Offering Terms               The offering price is $2.25 per share

                             Subscription payments will be
                             promptly deposited with the escrow
                             agent, Bonneville Bank, who will
                             return funds if the minimum shares
                             are not sold in time or disburse
                             funds to Mountain Oil if they are.


Common Stock tobe            2,075,222 shares minimum
Outstanding                  2,853,000 shares maximum
After the Offering

Use of Proceeds                 Proceeds from this offering  will
                             be used:
                             *   to rework existing wells
                             *   to purchase equipment for producing wells
                             *   to connect wells to gas gathering system
                             *   for working capital

                          RISK FACTORS

        If we do not establish more producing wells we will not
become profitable or be able to develop our oil and gas property.
We were formed in July 1999 and since that time our business
activities have been limited to reworking and operating 22 wells.
At our current level of operation we are operating at a loss,
because we are incurring substantial expense to rework our wells.
We do not believe Mountain Oil will be able to recover these
expenses and operate at a profit unless we are able to make our
wells produce oil in commercial amounts.

                                2
<PAGE>

        We do not have sufficient capital to rework our wells as
planned.  If we do not raise enough money through this offering,
our plans to rework our wells will be delayed, which will
adversely affect our results of operations.  We have limited
capital and we need the proceeds of this offering to rework our
wells.  Should we only raise the minimum amount of the offering,
we may have to seek other sources of financing or limit our plan
of operation as detailed in this prospectus.  If additional
sources of financing are not available, reworking our wells will
take much longer and our results of operations will be adversely
affected.

        Since our revenue now and in the future will depend on
production from a relatively small number of wells, a significant
decrease in oil prices would severely impact our operations.  Our
largest source of operating income is from the sale of oil.  We
believe it will be profitable to rework existing wells because of
the current level of oil prices.  However, we currently hold only
22 wells, which means our operations are small compared to other
oil and gas companies.  Due to our size, we are much more
sensitive to fluctuations in oil prices, which means a
significant drop in oil prices will have a substantial adverse
impact on our operations and financial condition.
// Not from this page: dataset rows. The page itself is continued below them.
-- ==== Sys2Proof/Machine/Runahead.lean ====
section
/-! DEFINITION. Runahead: RACTL and RASTAT, and the beginning and end of an episode (R255 to R263). -/

namespace Sys2Proof.Machine

/-- RACTL (R261). -/
def execRactl (f : FY) : State → Host.Outcome State Fault Refusal :=
  issue { sdst := [f.sd.toNat] }
    (fun iss s =>
      let old := (s.thread iss.thr).regs.raen
      [fun _ => [writeS iss.thr f.sd.toNat (if old then 1 else 0),
                 .thread iss.thr fun t => t.updRegs fun r => { r with raen := f.imm.toNat % 2 == 1 }, moveOn iss]])
    .skip

/-- A runahead counter of a warp (R262). -/
def Thread.raCounter (t : Thread) (sel : Nat) : Nat :=
  match sel with
  | 0 => t.episodes
  | 1 => t.prefetches
  | 2 => t.useful
  | _ => t.rainsts

/-- Zeroes a runahead counter. -/
def Thread.zeroRaCounter (t : Thread) (sel : Nat) : Thread :=
  match sel with
  | 0 => { t with episodes := 0 }
  | 1 => { t with prefetches := 0 }
  | 2 => { t with useful := 0 }
  | _ => { t with rainsts := 0 }

/-- RASTAT (R262). -/
def execRastat (f : FY) : State → Host.Outcome State Fault Refusal :=
  issue { sdst := [f.sd.toNat] }
    (fun iss s =>
      let sel := f.imm.toNat % 4
      [fun _ => [writeS iss.thr f.sd.toNat (BitVec.ofNat 64 ((s.thread iss.thr).raCounter sel)),
                 .thread iss.thr fun t => if has f.imm.toNat 8 then t.zeroRaCounter sel else t, moveOn iss]])
    .skip

/-! ### The beginning of an episode (R255, R256) -/

/-- The running lanes of a warp. -/
def runningLanes (t : Thread) : Nat := t.laneSet fun l => l.state == .running

/-- The groups live in the blocks of the running lanes, below the budget (R31, R255). -/
def liveGroups (t : Thread) : Nat :=
  (members t.width (runningLanes t)).foldl (fun m l => m ||| field (t.lane l).word 47 16) 0 % 2 ^ (t.budget / 32)

/-- Every running lane's block permits runahead (R29). -/
def raPermitted (t : Thread) : Bool :=
  (members t.width (runningLanes t)).all fun l => has (t.lane l).word.toNat 1

/-- A load of the warp whose request missed in L2 and went to DRAM, and whose data has not arrived. Each load begins one
episode at most (R447; log entry 92). -/
def pendingMiss (s : State) (thr op : Nat) : Bool :=
  let o := s.op op
  o.live && o.thr == thr && o.cls == .l && o.dram && !o.dsts.isEmpty && !o.triggered

/-- The conditions of R255 that the state shows; that no group is ready, and that one is blocked on the
load alone, is judged where the event is chosen (`happen`). -/
def mayRunAhead (s : State) (thr op : Nat) : Bool :=
  let t := s.thread thr
  t.live && t.engine == .core && t.episode.isNone && pendingMiss s thr op
    && !coreFrozen s t.core && runningLanes t != 0 && raPermitted t && t.regs.raen && t.seq.isNone && (s.core t.core).ckpt.isNone
    && decide (checkpointBytes t.width (liveGroups t) ≤ 65536)

/-- The registers that outstanding loads will write, as vector and scalar marks. -/
def pendingMarks (s : State) (thr : Nat) : List Nat × List Nat :=
  let ds := (opsOf s thr).flatMap fun o => o.2.dsts
  (ds.filterMap fun d => match d with | .v r l => some (64 * r + l) | _ => none,
   ds.filterMap fun d => match d with | .s r => if r = 0 then none else some r | _ => none)

/-- RUNAHEAD_ENTRY (R255, R256, R263): checkpoint and shadow are taken and the outstanding destinations marked
invalid, while no group issues. -/
def execRunaheadEntry (thr op : Nat) (s : State) : Host.Outcome State Fault Refusal :=
  .next <|
    if mayRunAhead s thr op then
      let t := s.thread thr
      let marks := pendingMarks s thr
      run [fun s =>
        [.op op fun o => { o with triggered := true }, .thread thr fun t =>
          { t.rest s (2 ^ 64 - 1) (checkpointFc t.width (liveGroups t)) with
            episodes := min (2 ^ 32 - 1) (t.episodes + 1)
            episode := some { trigger := op, shadow := t.regs, groups := liveGroups t, lanesIn := runningLanes t
                              badV := marks.1, badS := marks.2 } },
         .core t.core fun c => { c with ckpt := some thr }] ++ count s t.ctx 0x09 1 t.launch] s
    else s

/-! ### Its end (R259, R260) -/

/-- Every request of an operation has been performed. -/
def arrived (s : State) (op : Nat) : Bool := (reqsOf s op).all fun r => r.2.done

/-- An episode is to end: its trigger's data has arrived, it has run its course, or a pre-emption request has
reached its core (R259, R260); under a freeze its end waits for the thaw. -/
def episodeOver (s : State) (thr : Nat) : Bool :=
  let t := s.thread thr
  match t.episode with
  | none => false
  | some e =>
    !coreFrozen s t.core && (arrived s e.trigger || decide (512 ≤ e.issued) || (s.ctx t.ctx).save != .none)

/-- RUNAHEAD_EXIT (R259). -/
def execRunaheadExit (thr : Nat) (s : State) : Host.Outcome State Fault Refusal :=
  .next (if episodeOver s thr then runThread thr [exitEpisode thr] s else s)

end Sys2Proof.Machine
end

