/-- The slice of an atoll's rotation is over: the first period end at or after its length (R347). -/
def sliceOver (s : State) (atoll start : Nat) : Bool :=
  let p := (s.atoll atoll).periodNs
  let len := ((ctxsOf s atoll).map fun n => if (s.ctx n).active then 1000 * (s.ctx n).slice else 0).foldl max 0
  decide ((start + len + p - 1) / p * p ≤ s.sys.dt)

/-- The slot into which a context is restored: its started steward's own, or one that a steward may take. -/
def restoreSlot (s : State) (n : Nat) : Option Nat :=
  match (s.ctx n).steward with
  | some k => some (s.thread k).slot
  | none => stewardSlot s (s.ctx n).home

/-- A slice starts for an active context: the slice length in force, and whether it was clamped (R353, R427). -/
def Ctx.startSlice (s : State) (n : Nat) (c : Ctx) : Ctx :=
  let e := effectiveSlice s n
  { c with slice := e.1, sliceClamp := e.2 }

/-- The rotation gives a free active place to a waiting context: one that was saved is restored from its
image, if it is sealed and its counters are at hand. -/
def takePlace (n : Nat) (s : State) : State :=
  let c := s.ctx n
  if c.save == .saved then
    if !isSealed s c.saveTo then s
    else if hostAssisted s c.atoll 5 && c.cntTo == 0 then run [askCounters n] s
    else if !counterWay s n .read then s
    else
      match restoreSlot s n with
      | none => s
      | some slot => restoreWith n slot false s
  else
    run [fun s => [.ctx n fun c =>
      let c := c.seat s.sys.dt true
      if (s.atoll c.atoll).rotation.isSome then c.startSlice s n else c]] s

/-- How many contexts of an atoll hold active places. -/
def activeCount (s : State) (atoll : Nat) : Nat :=
  ((ctxsOf s atoll).filter fun n => (s.ctx n).active && runnable s n).length

/-- SLICE_END (R347): a waiting context takes a free place; else, at the end of a slice, one active context
is chosen for pre-emption for each that waits. -/
def execSliceEnd (atoll : Nat) (s : State) : Host.Outcome State Fault Refusal :=
  .next <|
    let s := run [seatContexts atoll] s
    match nextIn s atoll with
    | none => s
    | some n =>
      if activeCount s atoll < 8 then takePlace n s
      else
        match (s.atoll atoll).rotation with
        | none => s
        | some start =>
          if sliceOver s atoll start then
            let out := chooseOut s (waiting s atoll).length ((ctxsOf s atoll).filter (mayLeave s))
            run [fun s => .atoll atoll (fun a => { a with rotation := some s.sys.dt })
              :: (((ctxsOf s atoll).filter fun n => (s.ctx n).active && !out.contains n).map fun n => .ctx n fun c => c.startSlice s n)
              ++ out.map fun n => .ctx n fun c =>
                { c with save := .chosen, saveTo := if hostAssisted s atoll 4 then 0 else c.image, saveCmd := none }] s
          else s

end Sys2Proof.Machine
end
        We lease the oil and gas rights on the property where our
wells are located, so if we fail to perform our obligations under
the leases, we could lose the leases and our business.  Our oil
and gas leases require that we develop or produce oil and gas or
pay an annual lease fee to keep the leases.  In the event we fail
to continue production from the wells located on leased land, pay
annual lease fees, or make royalty payments, we could lose our
right to the mineral rights.

        We have outstanding options and convertible notes and we
cannot predict if the option and convertible notes will be
exercised or converted or how much, but if a large amount are
exercised and converted your ownership interest in Mountain Oil
will be substantially diluted.  As of November 30, 2000, we have
outstanding options to purchase a total of 75,000 shares of
common stock.  The exercise prices of the outstanding options
range from $1.00 to $1.10 per share.  Also as of October 2, 2000
there are $825,000 in outstanding convertible notes.  Each $1.50
of note principal is convertible to one share of common stock, or
a total of 550,000 shares, until March 31, 2002.  The holders of
the outstanding options and notes might have the opportunity to
profit from a rise in the market price of which there is no
assurance, of the shares of the common stock underlying the
options at prices lower than the $2.25 you paid, which may keep
the market price for our stock lower and impair your ability to
realize a return on your investment.

        We cannot assure the completion of the minimum-maximum
offering, and our failure to raise capital will delay work on our
wells and adversely affect our results of operations.  The shares
are being offered on a minimum-maximum basis directly by Mountain
Oil, and no individual or firm is committed to purchase or take
down any of the shares.  There is no assurance that any portion
of the shares will be sold.  In the event that at least $500,000
has not been received within 90 days of the date of this
prospectus, which may be extended for an additional 30 days in
our discretion, funds will be promptly returned to investors with
interest and without deducting expenses of this offering.  As
such, you could invest money for as long as 120 days and have
your investment returned with interest.  Anytime after the
minimum amount is received prior to termination of the offering,
the escrowed funds will be transmitted to us and shares will then
be issued and no refunds will be made to you.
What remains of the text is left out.